Я сказал, что взаимосвязи, что глубокие симпатии долгое время оставались неведомы обеим сторонам. И ведь в самом деле известно, что тот, кого мы сейчас чествуем, Зигмунд Фрейд, основатель психоанализа как терапии и общенаучного метода, прошел тяжкий путь своих открытий совершенно один, совершенно самостоятельно, только как врач и естествоиспытатель, не ведая о тех средствах утешения и утверждения, какие могла бы предоставить ему большая литература. Он не знал Ницше, у которого повсюду встречаются молниеподобные предвосхищения фрейдовских открытий; не знал Новалиса, чьи романтически-биологические грезы и озарения так поразительно близки аналитическим идеям; не знал Кьеркегора, чье христианское мужество при психологических крайностях очень понравилось бы ему и пошло бы на пользу; не знал он, конечно, и Шопенгауэра, этого грустного симфониста философии страстей, жаждущей и избавления, и возврата назад… Так, наверно, и должно было случиться. На собственный страх и риск, не зная интуитивных предвосхищений, он, наверно, и должен был методически завоевывать свои открытия: ударная сила его познания, вероятно, возросла благодаря такой неблагоприятности, и вообще, одиночество неотделимо от его строгого образа то одиночество, о котором говорит Ницше, когда в своем восхитительном эссе «Что означают аскетические идеалы?» называет Шопенгауэра «истинным философом, воистину самостоятельным умом, мужчиной и рыцарем с металлическим взглядом, человеком, имеющим мужество быть самим собой, способным выстоять в одиночестве, не прятаться ни за чью спину, не ждать указки свыше»…
В образе этого «мужчины и рыцаря», рыцаря между смертью и чертом, я и привык видеть психолога бессознательного, с тех пор как его духовная фигура вошла в поле моего зрения.

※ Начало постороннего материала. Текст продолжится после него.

-- ==== Sys2Proof/Machine/Lea.lean ====
section
/-! DEFINITION. The Lea ports (R338 to R359): the port states and training, frames out and in, acknowledgement, replay and
retry exhaustion, inbound writes with the distribution chain (R274, R275), and the control messages. Log entries: 14, 15, 29. -/

namespace Sys2Proof.Machine
open Sys2Proof

/-- The states of LEA_PORT_STATUS.STATE (R341). -/
def lpDISABLED : Nat := 0
def lpTRAIN : Nat := 1
def lpALIGN : Nat := 2
def lpEXCHANGE : Nat := 3
def lpUP : Nat := 4
def lpDOWN : Nat := 5
def lpFAULT : Nat := 6

/-- The state of port `p`. -/
def State.leaState (s : State) (p : Nat) : Nat := s.get (F.LEA_PORT_STATUS_STATE p)

/-- Port `p` is in state `st`, with its domain powered. -/
def State.leaIn (s : State) (p st : Nat) : Bool := s.powered .lea && s.leaState p == st

/-- Port `p` enters a state; a change into UP, DOWN or FAULT signals vector 24 + p (R341). -/
def State.leaTo (s : State) (p st : Nat) : State :=
  let s' := (s.set (F.LEA_PORT_STATUS_STATE p) st).updLea p fun l => { l with since := s.time }
  if s.leaState p ≠ st ∧ 4 ≤ st then s'.signal (24 + p) else s'

/-- How long a port may stay in TRAIN, ALIGN and EXCHANGE before the attempt fails, in nanoseconds (R341). -/
def leaLimit (st : Nat) : Nat := if st = lpTRAIN then 40000000 else if st = lpALIGN then 1000000 else 100000

/-- The time from which the limit of a port's state counts (R341): that of the state, in EXCHANGE that of this end's agreement, none
before it. Log entry 15 (DEDUCED). -/
def State.leaFrom (s : State) (p : Nat) : Option Nat :=
  if s.leaState p = lpEXCHANGE then (s.lea p).agreedAt else some (s.lea p).since

/-- The attempt of port `p` has run out of time (R341). -/
def State.leaLate (s : State) (p : Nat) : Bool := (s.leaFrom p).any fun t => decide (t + leaLimit (s.leaState p) < s.time)

/-- A failed attempt (R341): counted; at MAX_ATTEMPTS the port enters FAULT, else it trains again. -/
def State.leaFail (s : State) (p : Nat) : State :=
  let m := s.get (F.LEA_PORT_CFG_MAX_ATTEMPTS p)
  let n := s.get (F.LEA_PORT_STATUS_ATTEMPTS p) + 1
  let s := s.inc (F.LEA_PORT_STATUS_ATTEMPTS p)
  if (if m = 0 then 16 else m) ≤ n then (s.set (F.LEA_PORT_STATUS_TRAIN_FAIL p) 1).leaTo p lpFAULT else s.leaTo p lpTRAIN

/-- What a port is left with at entry into UP (R343): credits as the partner announced, sequence numbers 0, no buffered
frame. -/
def LeaPort.fresh (l : LeaPort) (dbuf cbuf now : Nat) : LeaPort :=
  { data := l.data, chain := l.chain, ctrl := l.ctrl, slots := l.slots, dcred := dbuf, ccred := cbuf, dryTime := now }

/-- Entry into UP (R341, R343); nothing that waits for an Olusar 1100 is a CTRL frame (R359), and a port whose EN has been cleared
leaves for DISABLED at once. Log entry 15 (DEDUCED). -/
def State.leaUp (s : State) (p kind node dbuf cbuf : Nat) : State :=
  let s := s.updLea p fun l =>
    let l := l.fresh dbuf cbuf s.time
    if kind = 2 then { l with ctrl := [] } else l
  let s := (s.set (F.LEA_PORT_STATUS_ATTEMPTS p) 0).set (F.LEA_PORT_STATUS_PARTNER_NODE p) node
  (s.set (F.LEA_PORT_STATUS_PARTNER_1100 p) (natOf (kind = 2))).leaTo p (if s.on (F.LEA_PORT_CFG_EN p) then lpUP else lpDISABLED)

/-- A TRAIN frame received (R342). -/
def State.leaTrain (s : State) (p : Nat) (x : Nat × Nat × Nat × Nat × Nat × Nat) (agreed : Bool) : State :=
  if !s.leaIn p lpEXCHANGE then s
  else if s.leaLate p then s.leaFail p
  else if x.2.1 ≠ s.get (F.LEA_PORT_CFG_RATE p) then ((s.set (F.LEA_PORT_STATUS_RATE_MISMATCH p) 1).signal (24 + p)).leaFail p
  else
    let l := s.lea p
    let n := if l.train = x then l.trainCnt + 1 else 1
    let s := s.updLea p fun l => { l with
      train := x, trainCnt := n, agreedAt := if 3 ≤ n then some (l.agreedAt.getD s.time) else l.agreedAt }
    if 3 ≤ n && agreed then s.leaUp p x.1 x.2.2.1 x.2.2.2.2.1 x.2.2.2.2.2 else s

/-! ### Retry exhaustion (R348) -/

/-- The job that sends a frame, and its command. -/
def LeaFrame.owner : LeaFrame → Option (Nat × Nat)
  | .data _ _ _ _ _ _ _ _ o => o
  | .ctrl _ => none

/-- The command of a job at fault on port `p`: its first COPY in MODE 3 to the port. -/
def Job.leaCmd (j : Job) (p : Nat) : Nat :=
  ((j.body.find? fun (c, _) => cmdOp c == 3 && tfld c 0 20 2 == 3 && tfld c 0 22 2 == p).map fun q => q.2).getD 0

/-- Retry is exhausted (R348). Log entry 15 (DEDUCED and DESIGN CHOICE). -/
def State.leaExhaust (s : State) (p : Nat) : State :=
  let l := s.lea p
  let owners := (l.data ++ l.replay).filterMap fun f => f.owner.map Prod.fst
  let s := s.updLea p fun l => { dcred := l.dcred, ccred := l.ccred, dryTime := l.dryTime, slots := l.slots }
  let s := ((s.set (F.LEA_PORT_STATUS_EXHAUSTED p) 1).inc (F.LEA_PORT_ERR_EXHAUST_CNT p)).leaTo p lpDOWN
  let hit := s.jobs.filter fun j => owners.contains j.id ||
    j.units.any fun u => u.kind == 11 && u.unit % 4 == p && decide (s.swath ≤ u.swath)
  let s := hit.foldl (fun s j => s.jobFail j.id 0x04 (j.leaCmd p) p) s
  s.resolveProvs (fun e => match e.origin with
    | some o => s.routeTo o == some p
    | none => false) true

/-! ### Acknowledgement and replay (R345 to R347) -/

/-- Frames of a command that still wait on a port or for an acknowledgement. -/
def LeaPort.left (l : LeaPort) (o : Nat × Nat) : Bool := (l.data ++ l.replay).any fun f => f.owner == some o

/-- Acknowledged frames of a job: the nodes that received its PROV blocks (R357), and the end of its copy (R351). Log entry 14 (DESIGN CHOICE and DEDUCED). Log entry 15 (DEDUCED and DESIGN CHOICE). -/
def State.leaAcked (s : State) (p : Nat) (f : LeaFrame) : State :=
  match f.owner with
  | none => s
  | some (id, cmd) =>
    let node := s.get (F.LEA_PORT_STATUS_PARTNER_NODE p)
    let s := if s.on (F.LEA_PORT_STATUS_PARTNER_1100 p) then s
      else s.updJob id fun j => if j.leaNodes.contains node then j else { j with leaNodes := j.leaNodes ++ [node] }
    match s.job id with
    | none => s
    | some j =>
      if j.copied cmd = tfld (j.cmds.getD (cmd - 1) []) 1 0 24 ∧ !(s.lea p).left (id, cmd) then s.cmdDone id cmd else s

/-- ACK names the last frame received in order: it and the frames before it leave the replay buffer (R345, R346). -/
def State.leaAck (s : State) (p a : Nat) : State :=
  let l := s.lea p
  let n := l.replay.length
  let k := (a + 1 + 512 - l.next + n) % 256
  if k = 0 ∨ n < k then s
  else
    let s := s.updLea p fun l => { l with
      replay := l.replay.drop k
      resend := min l.resend (n - k)
      ackTime := s.time
      episode := match l.episode with
        | some e => if e.left ≤ k then none else some { e with left := e.left - k }
        | none => none }
    (l.replay.take k).foldl (fun s f => s.leaAcked p f) s

/-- Credits returned (R344). -/
def State.leaCredits (s : State) (p d c : Nat) : State :=
  s.updLea p fun l => { l with dcred := l.dcred + d, ccred := l.ccred + c }

/-- A replay starts (R346, R347): a fifth try in one episode exhausts the port. -/
def State.leaReplay (s : State) (p : Nat) : State :=
  let l := s.lea p
  let n := l.replay.length
  if n = 0 then s
  else
    match l.episode with
    | none => (s.updLea p fun l => { l with resend := n, ackTime := s.time, episode := some ⟨1, s.time, n⟩ }).inc (F.LEA_PORT_ERR_TRY_CNT p)
    | some e =>
      if 4 ≤ e.tries then s.leaExhaust p
      else (s.updLea p fun l => { l with resend := n, ackTime := s.time, episode := some { e with tries := e.tries + 1 } }).inc
        (F.LEA_PORT_ERR_TRY_CNT p)

/-- The header of a frame with a correct link CRC: ACK and credits are taken, and NAK starts a replay (R338, R340, R346). Log entry 15 (DEDUCED and DESIGN CHOICE). -/
def State.leaHeader (s : State) (p : Nat) (h : LeaHdr) : State :=
  let s := s.incBy (F.LEA_PORT_FEC_CORR_CNT p) h.corr.toNat
  let s := (s.leaAck p h.ack.toNat).leaCredits p h.dcred.toNat h.ccred.toNat
  if h.nak then s.leaReplay p else s

/-- A frame that cannot be accepted (R345): the first one makes the next outbound frame carry NAK. -/
def State.leaBad (s : State) (p : Nat) (crcBad : Bool) : State :=
  let s := if crcBad then s.inc (F.LEA_PORT_ERR_CRC_CNT p) else s
  s.updLea p fun l => if l.discarding then l else { l with nakDue := true, discarding := true }

/-- A sequenced frame arrives (R345): its header counts, and with the expected FSEQ the frame is accepted and acted on. -/
def State.leaAccept (s : State) (p : Nat) (h : LeaHdr) (act : State → State) : State :=
  if !s.leaIn p lpUP then s
  else
    let s := s.leaHeader p h
    if !s.leaIn p lpUP then s
    else if h.fseq.toNat ≠ (s.lea p).expect then s.leaBad p false
    else act ((s.updLea p fun l => { l with expect := (l.expect + 1) % 256, discarding := false }).incMod
      (F.LEA_PORT_RX_FRAMES p))

/-! ### The bytes of a frame (R338, R339, R342, R354) -/

/-- The payload of a CTRL frame (R354). -/
def LeaMsg.bytes (m : LeaMsg) : List Byte :=
  leBytes 1 m.msg ++ leBytes 1 m.dest ++ leBytes 1 m.origin ++ leBytes 1 m.hops ++ leBytes 2 m.jobref ++ leBytes 2 0 ++ m.body.take 76 ++
    List.replicate (248 - min 76 m.body.length) 0

/-- The payload of a TRAIN frame of port `p` (R342, R343): kind, RATE, node, port, 96 data and 16 control buffers. -/
def State.trainBytes (s : State) (p : Nat) : List Byte :=
  leBytes 1 1 ++ leBytes 1 (s.get (F.LEA_PORT_CFG_RATE p)) ++ leBytes 1 (s.get F.LEA_NODE_NODE) ++ leBytes 1 p ++ leBytes 1 96 ++
    leBytes 1 16 ++ List.replicate 250 0

/-- The fields of a header that depend on the payload (R338): TYPE, PROV, ADDR, ORIGIN and JOBREF, with the payload and its tag. -/
structure LeaBody where
  type : Nat
  prov : Bool := false
  addr : Nat := 0
  origin : Nat := 0
  jobref : Nat := 0
  payload : List Byte
  tag : List Byte

/-- A payload whose tag is its CRC-32C, with TENSOR_ID and SEQ 0 (R339). -/
def plainTag (bs : List Byte) : List Byte := leBytes 4 (crc32c bs) ++ leBytes 4 0

/-- What a frame that port `p` sends carries (R338, R339). Log entry 15 (DEDUCED). -/
def State.leaBody (s : State) (p : Nat) : LeaSent → LeaBody
  | .idle => { type := 0, origin := s.get F.LEA_NODE_NODE, payload := List.replicate 256 0, tag := List.replicate 8 0 }
  | .train => { type := 3, origin := s.get F.LEA_NODE_NODE, payload := s.trainBytes p, tag := plainTag (s.trainBytes p) }
  | .frame (.ctrl m) => { type := 2, origin := m.origin, jobref := m.jobref, payload := m.bytes, tag := plainTag m.bytes }
  | .frame (.data prov a origin jobref d crc tid seq _) =>
    { type := 1, prov := prov, addr := a, origin := origin, jobref := jobref, payload := d, tag := leBytes 4 crc ++ leBytes 2 tid ++ leBytes 2 seq }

Произошло это поздно; гораздо позднее, чем того можно было ожидать при родстве поэтическо-писательского импульса вообще и моей натуры в частности с этой наукой. Создают такое родство прежде всего две тенденции: во-первых, любовь к правде, чувство правды, чуткость и восприимчивость к прелести и горечи правды, проявляющиеся главным образом в психологической чувствительности и зоркости, причем до такой степени, что понятие правды почти поглощается понятием психологического восприятия и познания; а во-вторых, понимание болезни, некая уравновешенная здоровьем близость к ней и чувство ее продуктивного значения.

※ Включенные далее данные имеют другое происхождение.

-- ==== Sys2Proof/Certificates/Slice0/Obligations.lean ====
section
/-! DEFINITION. The statements: what the device's rules say of its commands, one proposition each. -/

open Sys2Proof Sys2Proof.Machine

/-- A step carries out the command at the front of the queue, on the state with the rest of the queue; with an empty queue device
time goes on by 1 ns within its swath (log entries 1, 2 and 8, DESIGN CHOICE). -/
def Obligations.StepRunsFrontCommandElseIdles : Prop :=
  (∀ (c : Instr) (rest : List Instr) (s : State), step { s with pending := c :: rest } = exec c { s with pending := rest }) ∧
  ∀ s : State, s.pending = [] →
    (s.powered .spine = false ∨ (s.time + 1) % 8192 = 0 → step s = .next s) ∧
    (s.powered .spine = true → (s.time + 1) % 8192 ≠ 0 → ∃ t, step s = .next t ∧
      ((s.time + 1) % 8192 ≠ 4096 → t = { s with time := s.time + 1 }) ∧
      ((s.time + 1) % 8192 = 4096 → t = State.admitted { s with time := s.time + 1 }))

/-- No command stops the device: every run goes on. -/
def Obligations.NoRunStops : Prop := ∀ s : State, s.NeverStops

/-- No command adds to, drops or reorders the commands that wait. -/
def Obligations.CommandsLeaveTheQueue : Prop :=
  ∀ (c : Instr) (s t : State), exec c s = .next t → t.pending = s.pending

/-- Every step keeps memory in its canonical form. -/
def Obligations.StepsKeepMemoryCanonical : Prop := ∀ s t : State, s.Inv → step s = .next t → t.Inv

/-- The invariant holds at reset, and the registers hold the reset values that the tables of the spec give. -/
def Obligations.ResetLeavesTheStatedValues : Prop :=
  State.reset.Inv ∧ State.reset.pending = [] ∧ State.reset.heather.phase = .railsDown ∧ (∀ d, State.reset.powered d = false) ∧
  (∀ g, State.reset.get (F.TSK_STATE_STATE g) = 2 ∧ State.reset.get (F.TSK_QUAR_CAUSE_CAUSE g) = 8) ∧
  (∀ k, State.reset.get (F.STL_AOUT_STATUS_IN_SAFE k) = 1 ∧ State.reset.get (F.STL_AOUT_STATUS_CAUSE k) = 1) ∧
  (∀ k, State.reset.get (F.THM_SENS_TEMP k) = 1000 ∧ State.reset.get (F.THM_SENS_BROKEN k) = 1) ∧
  State.reset.get (F.GLB_RGN_LIMIT_LIMIT 0) = 0x10003FFFF ∧ State.reset.get F.THM_CFG_THR = 100 ∧ State.reset.get F.THM_CFG_TRIP = 115 ∧
  State.reset.get F.THM_CFG_STK_THR = 85 ∧ State.reset.get F.THM_CFG_STK_TRIP = 105 ∧ State.reset.get F.THM_PWR_PWR_LIM = 300 ∧
  State.reset.get F.THM_PWR_PEAK_LIM = 360 ∧ State.reset.get F.PWR_CFG_DELAY_LIMIT = 40 ∧ State.reset.get F.PWR_WAKE_EN_EN = 3

/-- A register-write command has no effect where its register cannot be reached. -/
def Obligations.UnreachableWriteIsDropped : Prop :=
  ∀ (c : Instr) (r : RegName) (i : Nat) (s : State), regRow c = some (r, i) → s.reach r i = false → exec c s = .next s

/-- An event command has no effect while its power domain is off. -/
def Obligations.EventNeedsItsPower : Prop :=
  ∀ (c : Instr) (d : Domain) (s : State), powerRow c = some d → s.powered d = false → exec c s = .next s

/-- A clearing command sets exactly its fields to 0; those of the field inputs note the field clock (R376). -/
def Obligations.ClearingCommandsClear : Prop :=
  ∀ (c : Instr) (r : RegName) (i : Nat) (s : State), clearRow c ≠ [] → regRow c = some (r, i) → s.reach r i = true →
    ∃ t, exec c s = .next t ∧ (∀ f ∈ clearRow c, t.get f = 0) ∧ State.OnlyRegs { s with stile := t.stile } t (clearRow c) ∧
      ((∀ n, c ≠ .finStatClr n) → (∀ e, c ≠ .encClr e) → (∀ q, c ≠ .tqCntClr q) → t.stile = s.stile) ∧
      (∀ n, c = .finStatClr n → t.stile = { s.stile with fins := t.stile.fins } ∧
        t.fin n = { s.fin n with clrAt := some s.fieldClock } ∧ ∀ k, k ≠ n.val → t.fin k = s.fin k) ∧
      (∀ e, c = .encClr e → t.stile = { s.stile with encs := t.stile.encs } ∧
        t.enc e = { s.enc e with clrAt := some s.fieldClock } ∧ ∀ k, k ≠ e.val → t.enc k = s.enc k) ∧
      (∀ q, c = .tqCntClr q → t.stile = { s.stile with tqs := t.stile.tqs } ∧
        t.tq q = { s.tq q with clrAt := some s.fieldClock } ∧ ∀ k, k ≠ q.val → t.tq k = s.tq k)

/-- RGN_FAULT_CLEAR releases the record, and clears the count when there is none (log entry 12). -/
def Obligations.RegionFaultClearReleasesRecord : Prop :=
  ∀ s : State, s.reach .GLB_RGN_FAULT_INFO 0 = true →
    (s.get F.GLB_RGN_FAULT_INFO_VALID ≠ 0 → ∃ t, exec .rgnFaultClear s = .next t ∧ t.get F.GLB_RGN_FAULT_INFO_VALID = 0 ∧
      s.OnlyRegs t [F.GLB_RGN_FAULT_INFO_VALID]) ∧
    (s.get F.GLB_RGN_FAULT_INFO_VALID = 0 → ∃ t, exec .rgnFaultClear s = .next t ∧ t.get F.GLB_RGN_FAULT_INFO_FAULT_CNT = 0 ∧
      s.OnlyRegs t [F.GLB_RGN_FAULT_INFO_FAULT_CNT])

/-- R156: late markers, wrong swath numbers and loss of lock. -/
def Obligations.TussockClockFaultsQuarantine : Prop :=
  let follows (g : Nat) : List Fld := ((List.range 17).flatMap fun a => [F.TSK_ARR_STATE_PASS_THROUGH g a, F.BRK_ARR_CAL_STALE g a]) ++
    [F.BRK_STATUS_CURRENT g]
  (∀ (g : Tsk) (s : State) (x : Nat), s.onT g = true → (s.tuss g).abortDue = false → (s.tuss g).open_ = some x →
    ∃ t, exec (.markerLate g) s = .next t ∧ (t.tuss g).open_ = some (x + 1) ∧ (t.tuss g).late = (s.tuss g).late + 1 ∧
      t.get (F.TSK_CLK_STATUS_MARKER_LATE g) = 1 ∧
      t.get (F.TSK_CLK_STATUS_LATE_CNT g) = min (s.get (F.TSK_CLK_STATUS_LATE_CNT g) + 1) (2 ^ (F.TSK_CLK_STATUS_LATE_CNT g).w - 1) ∧
      (1 ≤ (s.tuss g).late → s.CauseRaised t g 2) ∧ ((s.tuss g).late = 0 → s.NoCause t g) ∧
      s.OnlyTuss t g ([F.TSK_CLK_STATUS_MARKER_LATE g, F.TSK_CLK_STATUS_LATE_CNT g, F.TSK_QUAR_CAUSE_CAUSE g] ++
        follows g)) ∧
  (∀ (g : Tsk) (w : BitVec 51) (s : State) (x : Nat), s.onT g = true → (s.tuss g).abortDue = false → s.tskState g ≠ tREEN → (s.tuss g).open_ = some x →
    ¬(w.toNat = x ∧ (s.tuss g).late ≠ 0) →
    ∃ t, exec (.swathMarker g w) s = .next t ∧ (t.tuss g).open_ = some w.toNat ∧ (t.tuss g).late = 0 ∧
      (w.toNat ≠ x + 1 → s.CauseRaised t g 2) ∧ (w.toNat = x + 1 → s.NoCause t g) ∧
      s.OnlyTuss t g (F.TSK_QUAR_CAUSE_CAUSE g :: follows g)) ∧
  (∀ (g : Tsk) (s : State), s.onT g = true →
    ∃ t, exec (.tussockLockLoss g) s = .next t ∧ t.get (F.TSK_CLK_STATUS_LOCKED g) = 0 ∧
      t.get (F.TSK_CLK_STATUS_LOCK_LOST g) = 1 ∧ s.CauseRaised t g 2 ∧
      s.OnlyTuss t g [F.TSK_CLK_STATUS_LOCKED g, F.TSK_CLK_STATUS_LOCK_LOST g, F.TSK_QUAR_CAUSE_CAUSE g])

Что касается любви к правде, болезненно-моралистской любви к правде как психологии, то она идет от высокой школы Ницше, у которого и в самом деле бросается в глаза совпадение правды и психологической правды, познающего с психологом. Его гордость за правду, само его понимание честности и интеллектуальной чистоплотности, его мужество знания и его печаль знания, его самопознавательство, самоистязательство — все это имеет психологический смысл, носит психологический характер, и мне никогда не забыть той воспитательной поддержки, того углубления, какое получили мои собственные задатки от зрелища психологической страсти Ницше. Слова «омерзение познания» есть в «Тонио Кр?гере». У них вполне ницшеанский чекан, и юношеская их грусть указывает на гамлетовскую черту в натуре Ницше, в которой, как в зеркале, отразилась моя собственная натура, призванная к знанию, но, в сущности, не рожденная для него… Я говорю сейчас о юношеских болях и горестях, зрелые годы сделали их светлее, спокойнее. Но склонность понимать правду и знание психологически, отождествлять их с психологией, ощущать волю к психологической правде как волю к правде вообще, а психологию как правду в самом прямом и самом отважном смысле слова — эта склонность, которую следует, пожалуй, назвать натуралистической и приписать воспитанию литературным натурализмом, у меня осталась и составляет предпосылку для интереса к той естественной науке о душе, что носит название «психоанализ».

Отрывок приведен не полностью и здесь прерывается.